El jovencito creció, y llegado a la adolescencia, fue el más hermoso de todos los mortales. Además, era un valiente
cazador, ágil y fuerte.

Inesperado drama. Afrodita se afanaba sin cesar por él durante los meses que el niño pasaba junto a ella en la isla de
Chipre, y no se cansaba de recomendarle que fuese prudente. Pero Adonis no la escuchaba; tanto más cuanto que
como vivía la mitad del año en los reinos subterráneos, tenía la piel muy blanca, y sus compañeros lo llamaban
mujercita. Para probar, que no era cierto, volvíase cada vez más temerario.

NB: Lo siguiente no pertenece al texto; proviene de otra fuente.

-- ==== Sys2Proof/Laws/State.lean ====
section
/-! SUPPORT. What each update of the state does to each field. -/

namespace Sys2Proof.Machine

variable (s : State) (kind : ErrorKind) (line : Line) (len : Nat) (bytes : List Byte)

@[simp] theorem takeError_buf : (takeError s kind).buf = s.buf := rfl
@[simp] theorem takeError_n : (takeError s kind).n = s.n := rfl
@[simp] theorem takeError_pc : (takeError s kind).pc = s.pc := rfl
@[simp] theorem takeError_status : (takeError s kind).status = .failed kind (errorInfo s kind) := rfl
@[simp] theorem takeError_out : (takeError s kind).out = s.out := rfl
@[simp] theorem takeError_policy : (takeError s kind).policy = s.policy := rfl

@[simp] theorem emit_buf : (emit s line).buf = s.buf := rfl
@[simp] theorem emit_n : (emit s line).n = s.n := rfl
@[simp] theorem emit_pc : (emit s line).pc = s.pc := rfl
@[simp] theorem emit_status : (emit s line).status = s.status := rfl
@[simp] theorem emit_out : (emit s line).out = s.out ++ [line] := rfl
@[simp] theorem emit_policy : (emit s line).policy = s.policy := rfl

@[simp] theorem advance_buf : (advance s len).buf = s.buf := rfl
@[simp] theorem advance_n : (advance s len).n = s.n := rfl
@[simp] theorem advance_pc : (advance s len).pc = s.pc + len := rfl
@[simp] theorem advance_status : (advance s len).status = s.status := rfl
@[simp] theorem advance_out : (advance s len).out = s.out := rfl
@[simp] theorem advance_policy : (advance s len).policy = s.policy := rfl

@[simp] theorem finish_buf : (finish s).buf = s.buf := rfl
@[simp] theorem finish_n : (finish s).n = s.n := rfl
@[simp] theorem finish_pc : (finish s).pc = s.pc := rfl
@[simp] theorem finish_status : (finish s).status = .done := rfl
@[simp] theorem finish_out : (finish s).out = s.out := rfl
@[simp] theorem finish_policy : (finish s).policy = s.policy := rfl

@[simp] theorem placeAtPc_buf : (placeAtPc s bytes).buf = s.buf.writeBytes s.pc bytes := rfl
@[simp] theorem placeAtPc_n : (placeAtPc s bytes).n = max s.n (s.pc + bytes.length) := rfl
@[simp] theorem placeAtPc_pc : (placeAtPc s bytes).pc = s.pc := rfl
@[simp] theorem placeAtPc_status : (placeAtPc s bytes).status = .running := rfl
@[simp] theorem placeAtPc_out : (placeAtPc s bytes).out = s.out := rfl
@[simp] theorem placeAtPc_policy : (placeAtPc s bytes).policy = s.policy := rfl

@[simp] theorem resetRun_buf : (resetRun s).buf = s.buf := rfl
@[simp] theorem resetRun_n : (resetRun s).n = s.n := rfl
@[simp] theorem resetRun_pc : (resetRun s).pc = 0 := rfl
@[simp] theorem resetRun_status : (resetRun s).status = .running := rfl
@[simp] theorem resetRun_out : (resetRun s).out = [] := rfl
@[simp] theorem resetRun_policy : (resetRun s).policy = s.policy := rfl

@[simp] theorem loadInput_buf : (loadInput s bytes).buf = Memory.writeBytes [] 0 bytes := rfl
@[simp] theorem loadInput_n : (loadInput s bytes).n = bytes.length := rfl
@[simp] theorem loadInput_pc : (loadInput s bytes).pc = s.pc := rfl
@[simp] theorem loadInput_status : (loadInput s bytes).status = s.status := rfl
@[simp] theorem loadInput_out : (loadInput s bytes).out = s.out := rfl
@[simp] theorem loadInput_policy : (loadInput s bytes).policy = s.policy := rfl

end Sys2Proof.Machine
end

Un día iba de caza como de costumbre por los bosques de Chipre cuando un terrible jabalí salió inesperadamente de la
maleza y se arrojó contra él derribándolo. Adonis se defendió valerosamente con su cuchillo de cazador, pero con la
fiera encima no podía moverse libremente, y así no logró evitar un colmillazo que lo dejó sin vida.

Creación de la anémona. Afrodita acudió demasiado tarde. Adonis estaba muerto, y en vano la diosa se echó llorando
sobre el cuerpo del joven y lo estrechó entre sus blancos brazos. En torno a ellos, las ninfas formaban corro, llorosas y
en silencio, y sobre sus cabezas, los amorcillos de alas de libélula revoloteaban tristemente.
Con la sangre del joven muerto, Afrodita creó una hermosa flor, la anémona, que se abrió purpúrea entre sus dedos;
pero al levantarse, se dio cuenta de que también ella derramaba sangre por una ligera herida que se había hecho al
pincharse en un rosal de rosas blancas mientras corría en socorro de Adonis. Afrodita sacudió aquellas gotitas sobre las
cándidas flores, que al punto, se encendieron: todas las rosas de la isla volviéronse purpúreas en un momento y así
quedaron para siempre en memoria del gentil jovencito a quien la diosa había amado.